An important part of decision trees is determining the order and structure of the hierarchy, since all we start out with are a list of features that we're interested in. A good measurement fo how good a feature is for predicting the dependent variable is by measuring the information gain that feature provides. How do we measure information gain? What does that even mean? Let's just start with the intuition that an increase in information results in an increase in heterogeneity. Information allows us to separate data. More information is equivalent to saying less entropy. The big idea is that entropy makes data hard to distinguish, information allows us to distinguish it. Like putting on a new pair of glasses.

### Measuring entropy

$$\begin{eqnarray}
R(X) & = & \frac{\lvert \{ x | x \in X \ \textrm{and} \ x = \mathrm{pos}  \} \rvert}{\lvert X \rvert} \\[12pt]
H(X) & = & - p \log p - (1 - p) \log (1-p) \ \textrm{with} \ p = R(X)\\[12pt]
\end{eqnarray}$$

$R(X)$ is the proportion of the data in X that takes on the positive condition in the dependent variable.
$H(X)$ is the Shannon Entropy.

In [33]:
# Let's define the positive condition as being alive :)
# Let's find the proportion of males that ended up alive, and let's do the same for females

r_male = np.average(males.Survived)
r_female = np.average(females.Survived)

# Let's then calculate the entropy from these proportions

def entropy(p):
    return -p * np.log(p) - (1 - p) * np.log(1 - p)

h_male = entropy(r_male)
h_female = entropy(r_female)

In [37]:
# Let's also calculate the baseline entropy of the data

r_base = np.average(train_raw.Survived)
h_base = entropy(r_base)

In [39]:
h_base, h_female, h_male

(0.6659119735267652, 0.5709141922481396, 0.4846358858279689)
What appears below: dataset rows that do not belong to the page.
-- ==== Sys2Proof/Tests/Slice0.lean ====
section
/-! SUPPORT. Tests: what the well-formedness check refuses, values that the spec or a standard states, and, for each statement of the
certificates, states and operands that meet the hypotheses of each of its clauses. -/

namespace Sys2Proof.Machine

open Sys2Proof

/-! ### Ill-formed commands are refused -/

theorem test_wf_cable : (Instr.cableIdentityReadDone 0 (List.replicate 6 0)).wf = false := by decide
theorem test_wf_read_address : (Instr.cxlMemRead 0 32 ⟨0, .none⟩).wf = false := by decide
theorem test_wf_write_address : (Instr.cxlMemWrite 0 1 0 0 0 false).wf = false := by decide
theorem test_wf_dimm_round : (Instr.dimmThermalRound ⟨List.replicate 15 0, 0⟩).wf = false := by decide
theorem test_wf_dimm_reread : (Instr.dimmReread (List.replicate 17 0)).wf = false := by decide
theorem test_wf_data_flit : (Instr.dataFlit 0 { (default : Flit) with grains := List.replicate 15 0 }).wf = false := by decide
theorem test_wf_idle_flit : (Instr.idleFlit 0 { (default : Flit) with first := 14 }).wf = false := by decide
theorem test_wf_nak_flit : (Instr.nakFlit 0 { (default : Flit) with first := 14 }).wf = false := by decide
theorem test_wf_clear_flit : (Instr.clearFlit 0 { (default : Flit) with first := 14 }).wf = false := by decide
theorem test_wf_bulk_none : (Instr.blkData default 0 [] 0).wf = false := by decide
theorem test_wf_bulk_four : (Instr.blkData default 0 (List.replicate 4 default) 0).wf = false := by decide
theorem test_wf_lsa : (Instr.lsa 0 { (default : LsaFrag) with frag := 1 }).wf = false := by decide
theorem test_wf_lsa_neighbours : (Instr.lsa 0 { (default : LsaFrag) with nbrs := List.replicate 49 default }).wf = false := by decide
theorem test_wf_claim : (Instr.gstClaim default { (default : Claim) with state := 6 }).wf = false := by decide
theorem test_wf_chunk_empty : (Instr.fwChunk default 0 0 []).wf = false := by decide
set_option maxRecDepth 20000 in
theorem test_wf_chunk_long : (Instr.fwChunk default 0 0 (List.replicate 209 0)).wf = false := by decide
theorem test_wf_key_table : (Instr.krTable default 0 (List.replicate 62 0)).wf = false := by decide
theorem test_wf_mctp : (Instr.mctpPacket { (default : MctpPacket) with payload := List.replicate 65 0 }).wf = false := by decide
theorem test_wf_write_empty : (Instr.write 0 [] 0).wf = false := by decide
set_option maxRecDepth 20000 in
theorem test_wf_write_long : (Instr.write 0 (List.replicate 129 0) 0).wf = false := by decide
theorem test_wf_push : (Instr.cmdPush []).wf = false := by decide
theorem test_wf_bad_op : (Instr.badOp 0xc3).wf = false := by decide
theorem test_wf_write_width : (Instr.registerWrite .i3c 0 3 0).wf = false := by decide
theorem test_wf_read_width : (Instr.registerRead .i3c 0 0).wf = false := by decide
theorem test_wf_adc : (Instr.adcScanRound ⟨List.replicate 39 0, [], []⟩).wf = false := by decide
set_option maxRecDepth 20000 in
theorem test_wf_thermal : (Instr.thermalRound (List.replicate 16 0)).wf = false := by decide
theorem test_wf_good : (Instr.registerRead .i3c 0 4).wf = true := by decide

/-! ### Values that the spec or a standard states -/

/-- SHA-256 of the empty message (FIPS 180-4). -/
theorem test_sha256_empty : sha256 [] = 0xe3b0c44298fc1c149afbf4c8996fb92427ae41e4649b934ca495991b7852b855#256 := by decide +kernel

/-- The LMP of FGA 0x0_4000_3040 in a segment at LSI 5 is (5 << 18) | 3 (R90). -/
theorem test_lmp : lmpOf 5 (fgaLine 0x40003040#56) = 0x140003#32 := by decide

/-- The GSN and the line in its page of that FGA (R79, R91). -/
theorem test_gsn : lineGsn (fgaLine 0x40003040#56) = 1 ∧ lineInPage (fgaLine 0x40003040#56) = 1 := by decide

/-- A cable descriptor with a wrong checksum is no descriptor (R23). -/
theorem test_cable_checksum : parseCable [0x4b, 1, 2, 30, 0x34, 0x12, 0xb3] = none := by decide

/-- Reserved breakout and rate codes leave the cable unidentified (R23). -/
theorem test_cable_reserved : parseCable [0x4b, 3, 2, 30, 0, 0, 0x6e] = none ∧ parseCable [0x4b, 0, 4, 30, 0, 0, 0x6d] = none := by decide

/-- The pages on both sides of each border of R578. -/
theorem test_pages : pageKind 0x006 = some .pan ∧ pageKind 0x007 = none ∧ pageKind 0x008 = some .crs0 ∧ pageKind 0x028 = some .dtc ∧
    pageKind 0x029 = none ∧ pageKind 0x1bf = none ∧ pageKind 0x1c0 = some .head ∧ pageKind 0xf0f = some .dbg ∧ pageKind 0xf10 = none := by decide

/-- The defaults of the shutdown trip (R567) and of the rights of I3C and of a head (R450). -/
theorem test_reset_trip : State.reset.trip = 130 := by decide

/-- The serial-number arithmetic of key generations: 1 is ahead of 0xffff, and equal generations are not (R441). -/
theorem test_gen : genAhead 1 0xffff = true ∧ genAhead 5 5 = false ∧ genAhead 0 0x8000 = false := by decide

/-- A segment table row survives AON reset only through the medium: reset holds none. -/
theorem test_reset_empty : State.reset.sve.gst = [] ∧ State.reset.mte.map = [] ∧ State.reset.pan.rings = [] := by decide

/-- MRST_N low in reset leaves the strap samples alone; its rise takes them (R30). -/
theorem test_straps : (after State.reset (exec (.mrstNRise 2) { State.reset with pwr := { State.reset.pwr with inReset := true } })).mgt.straps = 2 := by
  decide

/-- A GPF phase 1 request to a port block without a head changes nothing (R178, R404). -/
theorem test_gpf_no_head : exec (.gpfPhase1 0) State.reset = .next State.reset := by rfl

/-- SETMWL below the lower limit is refused (R470). -/
theorem test_setmwl : (after State.reset (exec (.setmwl 63) State.reset)).mgt.mwl = 516 ∧
    (after State.reset (exec (.setmwl 63) State.reset)).out = [.i3cNack] := by decide

/-- GETPID before an address is assigned is not answered (R471). -/
theorem test_getpid : (after State.reset (exec .getpid State.reset)).out = [.i3cNack] := by decide

/-! ### States and operands that meet the hypotheses of the statements -/

/-- A module that is On and knows a custodian. -/
def W : State :=
  { State.reset with pages := { started := true }, pwr := { st := 3 }, fxb := { cust := 5, devnum := 7 } }

/-- The same with a head on port block 0 that is trained and has every right; its first GiB is the register window. -/
def Wh : State :=
  let s := { W with heads := [(0, { st := 3, fullWidth := 4, decoders := [(0, ⟨0, 0x100000000000, 0, 0, false⟩)] })],
                    sve := { W.sve with tabled := true } }
  ((s.setRegFld 0x100 0x100 8 8 1).setReg 0x1c0 0x10c 0xffffffff).setReg 0x00a 0x104 0xfff

/-- The same with the first GiB of the fabric bound to extent slot 0 for reads and writes, and owned by this module. -/
def Wa : State :=
  { Wh with heads := [(0, { Wh.head 0 with extents := [(0, 0xe0000000)] })], fxb := { Wh.fxb with dir := [(0, { st := 1, owner := 7 })] } }

/-- The same with port 0.0 Active, so that messages to device 7 arrive. -/
def Wp : State := { W with ports := [(0, { st := 3, phase := 6 })] }

/-- A message to this module. -/
def R : Routing := { (default : Routing) with dst := 7, src := 9 }

/-- A serial number that is not this module\'s. -/
theorem other_serial : ownSerial + 1 ≠ ownSerial := by
  generalize ownSerial = x
  bv_omega

/-- A firmware image of one byte, whose header is that of R463. -/
def image : FwImage := { received := 4097, bytes := [(0, 83), (1, 78), (2, 68), (3, 78), (4, 1), (12, 1), (16, 110), (17, 52), (18, 11), (19, 156), (20, 255), (21, 179), (22, 122), (23, 152), (24, 156), (25, 165), (26, 68), (27, 230), (28, 187), (29, 120), (30, 10), (31, 44), (32, 120), (33, 144), (34, 29), (35, 63), (36, 179), (37, 55), (38, 56), (39, 118), (40, 133), (41, 17), (42, 163), (43, 6), (44, 23), (45, 175), (46, 160), (47, 29), (48, 1)] }

/-- The image passes every check but those of its signatures, which the model leaves open (log 11). -/
theorem image_check (h : Config.fwChainOk (image.span 0x040 3840) = true)
    (g : Config.fwSigOk (image.span 0x040 3840) (image.span 0 0xf40) (image.span 0xf40 64) = true) : image.check 4097 0 = stOk := by
  have a : (image.le 0x000 4 != 0x4e444e53 || image.le 0x004 2 != 1) = false := by decide +kernel
  have b : image.body = 1 := by decide +kernel
  have c : (image.le 0x030 1 != 1) = false := by decide +kernel
  have d : (sha256 (image.span 4096 1) != BitVec.ofNat 256 (ofBytesBE (image.span 0x010 32))) = false := by decide +kernel
  have e : image.svn = 0 := by decide +kernel
  have r : image.received = 4097 := rfl
  rw [FwImage.check, a, b, c, d, e, h, g, r]
  rfl

theorem test_boot_of_signature (h : Config.fwChainOk (image.span 0x040 3840) = true)
    (g : Config.fwSigOk (image.span 0x040 3840) (image.span 0 0xf40) (image.span 0xf40 64) = true) :
    let s : State := { W with sve := { W.sve with slot0 := image, cores := [(0, { st := 1 })] } }
    (s.core 0).st = 1 ∧ s.bootCheck s.sve.running = 0 := by
  refine ⟨by decide, ?_⟩
  have b : image.body + 4096 = 4097 := by decide +kernel
  exact (congrArg (fun n => image.check n 0) b).trans (image_check h g)

theorem test_update_of_signature (h : Config.fwChainOk (image.span 0x040 3840) = true)
    (g : Config.fwSigOk (image.span 0x040 3840) (image.span 0 0xf40) (image.span 0xf40 64) = true) :
    let s : State := { W with sve := { W.sve with slot1 := image }, fxb := { W.fxb with role := 1 } }
    s.pages.started = true ∧ s.safe = false ∧ s.mte.wsnEnd = false ∧ s.hasRight .i3c 6 = true ∧ s.fwRefusal 4097 = none := by
  refine ⟨by decide, by decide, by decide, by decide, ?_⟩
  have c : image.check 4097 0 = stOk := image_check h g
  have e : ∀ s : State, s.fwMayStart = true → (s.fwSlot (!s.sve.running)).check 4097 s.crs.minSvn.toNat = stOk → s.fwRefusal 4097 = none := by
    intro s h1 h2
    have h2 : (s.fwSlot (!s.sve.running)).check (4097#32).toNat s.crs.minSvn.toNat = stOk := h2
    rw [State.fwRefusal, h1]
    exact if_pos h2
  exact e _ (by decide) c

set_option maxRecDepth 20000 in
/-- Every clause of PowerPins can be met. -/
theorem test_meets_PowerPins :
    (((W : State).pwr.st = 3) ∧
      ((W : State).pwr.inReset = false)) ∧
    (((W : State).pwr.inReset = false)) ∧
    ((({ W with pwr := { W.pwr with inReset := true } } : State).pwr.inReset = true)) ∧
    (((W : State).up = true) ∧
      ((W : State).pwr.warn = false)) ∧
    ((({ W with pwr := { W.pwr with warn := true } } : State).pwr.warn = true) ∧
      (railInside 38 ({ W with pwr := { W.pwr with warn := true } } : State).pwr.vin = true)) := by
  and_intros <;> decide

set_option maxRecDepth 20000 in
/-- Every clause of Sequencer can be met. -/
theorem test_meets_Sequencer :
    ((({ State.reset with pwr := { State.reset.pwr with offDone := true } } : State).mayPowerUp = true)) ∧
    ((({ W with pwr := { W.pwr with st := 1, step := 7 } } : State).pwr.st = 1) ∧
      (({ W with pwr := { W.pwr with st := 1, step := 7 } } : State).pwr.offReq = false) ∧
      (({ W with pwr := { W.pwr with st := 1, step := 7 } } : State).pwr.step < 8)) ∧
    ((({ W with pwr := { W.pwr with st := 1, step := 8 } } : State).pwr.st = 1) ∧
      (({ W with pwr := { W.pwr with st := 1, step := 8 } } : State).pwr.offReq = false) ∧
      (({ W with pwr := { W.pwr with st := 1, step := 8 } } : State).pwr.step = 8)) ∧
    ((({ W with pwr := { W.pwr with st := 6, down := true, step := 2 } } : State).pwr.st = 6) ∧
      (({ W with pwr := { W.pwr with st := 6, down := true, step := 2 } } : State).pwr.down = true) ∧
      (1 < ({ W with pwr := { W.pwr with st := 6, down := true, step := 2 } } : State).pwr.step)) ∧
    ((({ W with pwr := { W.pwr with st := 6, down := true, step := 1 } } : State).pwr.st = 6) ∧
      (({ W with pwr := { W.pwr with st := 6, down := true, step := 1 } } : State).pwr.down = true) ∧
      (({ W with pwr := { W.pwr with st := 6, down := true, step := 1 } } : State).pwr.step ≤ 1) ∧
      (({ W with pwr := { W.pwr with st := 6, down := true, step := 1 } } : State).pwr.thermOff = false)) ∧
    ((({ W with pwr := { W.pwr with st := 1 } } : State).pwr.st = 1)) ∧
    ((({ W with pwr := { W.pwr with st := 8 } } : State).pwr.st = 8)) ∧
    ((({ W with pwr := { W.pwr with st := 6, flush := 1 } } : State).pwr.flush = 1) ∧
      (({ W with pwr := { W.pwr with st := 6, flush := 1 } } : State).flushed = true)) ∧
    ((({ W with pwr := { W.pwr with st := 6, flush := 1 } } : State).pwr.flush = 1)) := by
  and_intros <;> decide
## Measuring information gain

Just take the base entropy, and subtract the weighted average of the entropies from the two splits.

$$\begin{eqnarray}
IG(D,T,F) & = & H(D) - \frac {\lvert T\rvert} {\lvert D \rvert } H(T) - \frac {\lvert F \rvert} {\lvert D \rvert } H(F)
\end{eqnarray}$$

IG -> Information Gained

Where $D$ represents the base set of the dependent variable, not filtered based on a feature's split (e.g. male vs. female for the sex feature)

In [44]:
ig = h_base - (males.size/train_raw.size) * h_male - (females.size/train_raw.size) * h_female
ig

0.15087048925218174

### Dang!

Now we have a way to evaluate how good a split of the data is based on a feature! Big IG means more good.